Upon logging into Neo4j AuraDB, you can create a free instance. Once the instance is set up, you’ll receive or can download the necessary credentials, including the username, Neo4j URL, and password, to connect to your database.

Neo4j
Source: Neo4j

Install the Required Libraries

We will install several libraries using pip, including Neo4j’s Python Driver and OpenAI to create GraphRAG with Neo4j & Python. This is an essential step for setting up our environment.

!pip install fsspec openai numpy torch neo4j-graphrag

Set Up Connection Details for Neo4j

NEO4J_URI = ""
username = ""
password = ""

In this section, we have to define the connection details for Neo4j. Replace the placeholders with your actual Neo4j database credentials:

  • NEO4J_URI: URI to your Neo4j instance (e.g., bolt://localhost:7687).
  • username and password: Your Neo4j authentication credentials.

Set OpenAI API Key

import os
os.environ['OPENAI_API_KEY'] = ''

Here, we’re loading  OpenAI API key using os.environ. This allows us to use OpenAI’s models for entity extraction in your knowledge graph.

1. Building and Defining the Knowledge Graph Pipeline

To facilitate our research on the greenhouse effect to show GraphRAG with Neo4j & Python, we will transform research papers into a structured knowledge graph and store it in a Neo4j database. Using a selection of PDF documents focused on greenhouse effect studies; we’ll organize the domain-specific data these documents contain into a graph that enhances AI-driven applications. This approach allows for better structuring and retrieval of complex scientific information.

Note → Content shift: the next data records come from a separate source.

-- ==== Sys2Proof/Machine/Dispatch.lean ====
section
/-! DEFINITION. One arm for each command. -/

namespace Sys2Proof.Machine

open Sys2Proof
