-- ==== Sys2Proof/Machine/Tick.lean ====
section
/-! DEFINITION. What one tick of time does where no command waits (log 2): the count, the throttled
ticks of the cart levels, and the cycles that pass. -/

namespace Sys2Proof.Machine

/-- A tick of a running module: the Farak count advances by one, modulo 2^64 (10 R299), and a cut-off that
falls due is performed (01 R23); a load goes on (06 R165), and the routines of the stewards go on (16 R488). -/
def tickChip (f : Fuses) (c : Chip) : Chip :=
  let c := { countThrottled c (c.count + 1) with count := m64 (c.count + 1) }
  loadTick f (hartsTick f (catchUp (passed c)))

/-- One tick. In power-off, held reset or a failed boot nothing counts (18 R520 R521 R526). Fuses whose burn is in progress
may burn (18 R527 R539). -/
def tick (s : State) : State :=
  if s.chip.power.phase = .running then
    claimTick (claimAnswer 0) (versionTick { s with chip := flush (tickChip s.fuses s.chip) })
  else s

end Sys2Proof.Machine
end

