-- ==== Sys2Proof/Safety.lean ====
section
/-! DEFINITION. What counts as a safe run. -/

namespace Sys2Proof.Safety

/-- A step is safe where it neither faults nor refuses. -/
def StepSafe (s : Sys2Proof.Machine.State) : Prop :=
  ∃ t, Sys2Proof.Machine.step s = .next t

/-- A run of k steps is safe where each of its steps is. -/
def RunSafe : Nat → Sys2Proof.Machine.State → Prop
  | 0, _ => True
  | k + 1, s => ∃ t, Sys2Proof.Machine.step s = .next t ∧ RunSafe k t

end Sys2Proof.Safety
end

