/-- 13 R425: an import asks its source for a step; a mirror source that stands at that step answers; the answer is checked
for its lines, its digest and its settings, each with its status, and leaves the plan Halted with the boundary's actions
pending; without an answer in 10 ms it fails with 0201h. -/
def Obligations.Imports : Prop :=
  ∀ (s : State), Quiet s →
    let src := reg s.chip (key 0xB040 2)
    let refused := fun (st : Nat) (moved : List Nat) (u : State) => reg u.chip (key 0xB040 6) = st ∧ u.chip.plan = s.chip.plan ∧
      u.chip.det = { s.chip.det with importing := none } ∧ u.chip.mem = s.chip.mem ∧ Reported s u 0x0A03 .modl ∧
      KeepsButLog s u (key 0xB040 6 :: moved)
    (s.chip.plan.state = .loaded → s.chip.plan.loading = none → s.chip.det.importing = none →
      Answers (.importStart 1) s (fun u => SamePlan s u ∧ served s u ∧ reg u.chip (key 0xB040 6) = 1 ∧
        Keeps s u [key 0xB040 6, key 0x2002 1] ∧ (∃ i, u.chip.det = { s.chip.det with importing := some i } ∧
          i.since = s.chip.count ∧ i.got.started = false ∧ i.got.ended = false) ∧
        ∃ x, cartsTo s u src 5 [x] ∧ field (cartData x) 0 1 = 4 ∧
          field (cartData x) 16 8 = reg s.chip (key 0xB040 4) % 2 ^ 64 ∧ field (cartData x) 24 8 =
            (if reg s.chip (key 0xB040 1) = 2 then reg s.chip (key 0xB040 3) % 2 ^ 64 else 0))) ∧
    (∀ peer d rest, s.chip.time.changing = false → s.chip.det.request = (peer, d) :: rest → s.chip.plan.state = .halted →
      reg s.chip (key 0xB020 4) = 1 → reg s.chip (key 0xB020 3) = field d 16 8 → s.chip.plan.step = field d 16 8 →
      field d 24 8 = 0 → Answers .importRequestAnswer s (fun u => SamePlan s u ∧ Keeps s u [] ∧
        u.chip.det = { s.chip.det with request := rest } ∧ ∃ l, cartsTo s u peer 5 l ∧ 2 ≤ l.length ∧
          (l.map (fun x => field (cartData x) 0 1)).head? = some 1 ∧
          (l.map (fun x => field (cartData x) 0 1)).getLast? = some 3)) ∧
    (∀ i, s.chip.det.importing = some i → i.got.started = true → i.got.ended = true → s.chip.plan.state = .loaded →
      let whole := i.got.lines.length = i.got.count
      let digest := (sha3_256 (slice (partBytes i.got.lines 9) 0 (replicaLen s.chip))).take 16 = i.got.digest
      let settings := settingsDigest s.chip = i.got.settings
      (¬whole → Answers .importComplete s (refused 0x0202 [])) ∧
      (whole → ¬digest → Answers .importComplete s (refused 0x0203 [])) ∧
      (whole → digest → ¬settings → Answers .importComplete s (refused 0x0204 [])) ∧
      (whole → digest → settings → Answers .importComplete s (fun u => reg u.chip (key 0xB040 6) = 0 ∧
        u.chip.plan.state = .halted ∧ u.chip.plan.pendingBoundary = true ∧ u.chip.plan.image = s.chip.plan.image ∧
        u.chip.det.importing = none ∧ u.chip.tiles = s.chip.tiles))) ∧
    (∀ i, s.chip.det.importing = some i → i.got.started = false ∨ i.got.ended = false →
      Answers .importTimeout s (fun u => refused 0x0201 ticks u ∧ u.chip.count = max s.chip.count (i.since + 5000000)))

/-! ## Serving and weights (08, 09) -/

/-- 08 R221 R261 to R263: serving is enabled on a plan that meets R221 and disabled at rest; the consumed count frees the ring
for the oldest record of the backlog, written at its slot. -/
def Sys2Proof.Claims.ServingEntries : Prop :=
  ∀ (s : State) (n : BitVec 32) (r : List Byte), Serves s →
    let rest := runs s.chip = false ∧ s.chip.plan.loading = none
    let set := fun (v : Nat) (t : State) => served s t ∧ reg t.chip (key 0x6000 1) = v ∧ OnlyEntries s t ∧
      Keeps s t [key 0x6000 1, key 0x2002 1]
    let written := reg s.chip (key 0x6040 5)
    let slot := reg s.chip (key 0x6040 1) + 64 * (written % reg s.chip (key 0x6040 2))
    (rest → s.chip.plan.image ≠ none → serveOk s.chip = true → Answers .servingEnable s (set 1)) ∧
    (rest → Answers .servingDisable s (set 0)) ∧
    (s.chip.srv.backlog = [] → Answers (.recordsConsumed n) s (fun t => served s t ∧
      reg t.chip (key 0x6040 4) = n.toNat ∧ Keeps s t [key 0x6040 4, key 0x2002 1] ∧ t.chip.out = s.chip.out)) ∧
    (s.chip.srv.backlog = [r] → hostBlocked s.chip = false → reg s.chip (key 0x6040 6) = 0 →
      (written + 2 ^ 32 - n.toNat) % 2 ^ 32 < reg s.chip (key 0x6040 2) → Answers (.recordsConsumed n) s (fun t =>
        sentOut s t (.hostWrite slot r) ∧ t.chip.srv.backlog = [] ∧ reg t.chip (key 0x6040 4) = n.toNat ∧
        reg t.chip (key 0x6040 5) = (written + 1) % 2 ^ 32 ∧
        smGet 0 t.chip.acc.counts (key 0x6050 13) = smGet 0 s.chip.acc.counts (key 0x6050 13) + 1 ∧
        Keeps s t [key 0x6040 4, key 0x6040 5, key 0x2002 1]))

The knowledge graph will include key node types:

  • Document: Captures metadata related to the document sources.
  • Chunk: Represents text segments from the documents, embedded with vector representations for efficient retrieval.
  • Entity: Extracted entities from the text chunks, providing structured context and connections.

To automate the creation of this knowledge graph, we define a SimpleKGPipeline class. This class enables seamless knowledge graph construction by requiring a few essential inputs:

  • A Neo4j driver to connect to the Neo4j database.
  • An LLM (Language Model) for entity extraction.
  • An embedding model to convert text into vectors, enabling similarity searches.

By combining the document transformation with an automated pipeline, we can build a comprehensive knowledge graph that efficiently organizes and retrieves insights about the greenhouse effect.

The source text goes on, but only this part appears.